## Task description
Show each line of the records in which the word "omega" occurs.

[Records for this exercise Boundary: Start]

theorem inv_pushByte {s : State} (h : Inv s) (hp : s.phase = .active) (b : Byte) : Inv (pushByte s b) where
  bufWf := pushByte_buf_wf s b h.bufWf
  causeIffFault := by rw [pushByte_cause, pushByte_phase]; exact h.causeIffFault
  prefixWritten := fun _ _ => pushByte_prefixWritten (h.prefixWritten (.inl hp)) b
  lastBlockFlag := by rw [pushByte_f0, pushByte_phase]; exact h.lastBlockFlag
  treeFlag := fun _ => (pushByte_f1 s b).trans (h.treeFlag (.inl hp))
  outputLengthRange := fun _ => by rw [pushByte_outputLength]; exact h.outputLengthRange (.inl hp)
  counterAligned := fun _ => pushByte_counter_aligned (h.counterAligned hp) b
  consumedFull := by rw [pushByte_phase, hp]; nofun

theorem inv_absorbBody {s : State} (h : Inv s) (hp : s.phase = .active) (data : List Byte) :
    Inv (absorbBody data s) := by
  induction data generalizing s with
  | nil => exact h
  | cons b data ih => exact ih (inv_pushByte h hp b) ((pushByte_phase s b).trans hp)

theorem inv_newInstance {s : State} (h : Inv s) (hp : s.phase ≠ .fault) {nn kk sl il : Byte}
    (hr : paramsInRange nn kk sl il = true) (salt info : List Byte) : Inv (newInstance nn kk salt info s) where
  bufWf := h.bufWf
  causeIffFault := ⟨fun hc => absurd (h.causeIffFault.1 hc) hp, nofun⟩
  prefixWritten := fun _ _ ha => absurd ha (Nat.not_lt_zero _)
  lastBlockFlag := ⟨fun _ => rfl, nofun⟩
  treeFlag := fun _ => rfl
  outputLengthRange := fun _ => by
    obtain ⟨hnn, _⟩ := (paramsInRange_iff nn kk sl il).1 hr
    rw [newInstance_outputLength, BitVec.toNat_setWidth, Nat.mod_eq_of_lt (by omega)]
    exact hnn
  counterAligned := fun _ => Nat.dvd_zero 128
  consumedFull := nofun

/-- FINISH fills the buffer with zero bytes it writes (R25, R49, R211). -/
theorem inv_finishBody {s : State} (h : Inv s) (hp : s.phase = .active) : Inv (finishBody s) where
  bufWf := finishBody_buf_wf s h.bufWf
  causeIffFault := ⟨fun hc => absurd (hp.symm.trans (h.causeIffFault.1 hc)) nofun, nofun⟩
  prefixWritten := fun _ a ha => by
    rw [finishBody_buf]
    refine lookupCell_zeroCells_isSome _ _ a ?_
    by_cases hn : a < s.n.val
    · exact .inr (h.prefixWritten (.inl hp) a hn)
    · have ha : a < 128 := ha
      exact .inl ⟨by omega, ha⟩
  lastBlockFlag := ⟨nofun, fun _ => rfl⟩
  treeFlag := fun _ => h.treeFlag (.inl hp)
  outputLengthRange := fun _ => h.outputLengthRange (.inl hp)
  counterAligned := nofun
  consumedFull := fun _ => rfl

/-! The command and the step. -/

theorem exec_inv {i : Instr} {s t : State} (h : Inv s) (he : exec i s = .next t) : Inv t := by
  rcases exec_cases i s with ⟨_, e⟩ | ⟨c, _, hc, _, e⟩ | ⟨nn, kk, sl, il, key, salt, info, _, hp, hr, _, e⟩ |
    ⟨_, data, _, hp, e⟩ | ⟨_, _, hp, _, e⟩ <;> rw [e] at he <;> cases he
  · exact h
  · exact inv_takeFault h hc
  · rw [ite_absorbBody_keyBlock]
    exact inv_absorbBody (inv_newInstance h hp hr salt info) rfl _
  · exact inv_absorbBody h hp data
  · exact inv_finishBody h hp

/-- Settles O36: taking bytes from CS keeps the invariant, and so does whatever a command can do. -/
theorem stepKeepsTheInvariant : Obligations.StepKeepsTheInvariant := by
  intro s t h hstep
  rcases step_cases s with ⟨_, e⟩ | ⟨_, e⟩ | ⟨_, rest, _, _, e⟩ | ⟨_, _, i, rest, _, _, _, e⟩ <;> rw [e] at hstep
  · cases hstep; exact inv_setStream h []
  · cases hstep
  · cases hstep; exact inv_takeFault (inv_setStream h rest) nofun
  · exact exec_inv (inv_setStream h rest) hstep

end Sys2Proof.Proofs
end

section
/-! The step and the frames on CS (spec/20_memory.md R55, R56, spec/30_encoding.md R80 to R91): what a whole frame runs,
what a cut one does, and what a stream of frames comes to. -/

namespace Sys2Proof.Proofs

open Sys2Proof.Machine Sys2Proof.Safety

/-- As many steps as commands, on the frames of well-formed commands with more bytes `rest` after them, come to the state
the commands leave, with `rest` on CS unless they have faulted. -/
theorem run_frames {is : List Instr} (hw : ∀ i ∈ is, i.WellFormed = true) {rest : List Byte} {s u : State}
    (hrun : runCommands is s = .next u) {c : List Byte} (hc : s.phase ≠ .fault → c = is.flatMap encode ++ rest) :
    ∃ c', Host.Core.run Sys2Proof.core is.length (setStream c s) = .next (setStream c' u) ∧
      (u.phase ≠ .fault → c' = rest) := by
  induction is generalizing s c with
  | nil => cases hrun; exact ⟨c, rfl, hc⟩
  | cons i is ih =>
    by_cases hp : s.phase = .fault
    · rw [runCommands_fault hp] at hrun
      cases hrun
      exact ⟨[], run_fault is.length (s := setStream c u) hp, fun h => absurd hp h⟩
    · obtain ⟨t, hexec⟩ := exec_next i s
      rw [runCommands_cons is hexec] at hrun
      have hcs : (setStream c s).cs = encode i ++ (is.flatMap encode ++ rest) := by
        rw [setStream_cs, hc hp, List.flatMap_cons, List.append_assoc]
      obtain ⟨c', hstep, hc'⟩ := step_runs_command (s := setStream c s) hp (hw i List.mem_cons_self) hcs
        (exec_setStream i s t c hexec)
      rw [List.length_cons, run_succ_next is.length _ _ hstep]
      exact ih (fun j hj => hw j (List.mem_cons_of_mem i hj)) hrun hc'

[Records for this exercise Boundary: End]

## Exercise response
    rw [newInstance_outputLength, BitVec.toNat_setWidth, Nat.mod_eq_of_lt (by omega)]
      exact .inl ⟨by omega, ha⟩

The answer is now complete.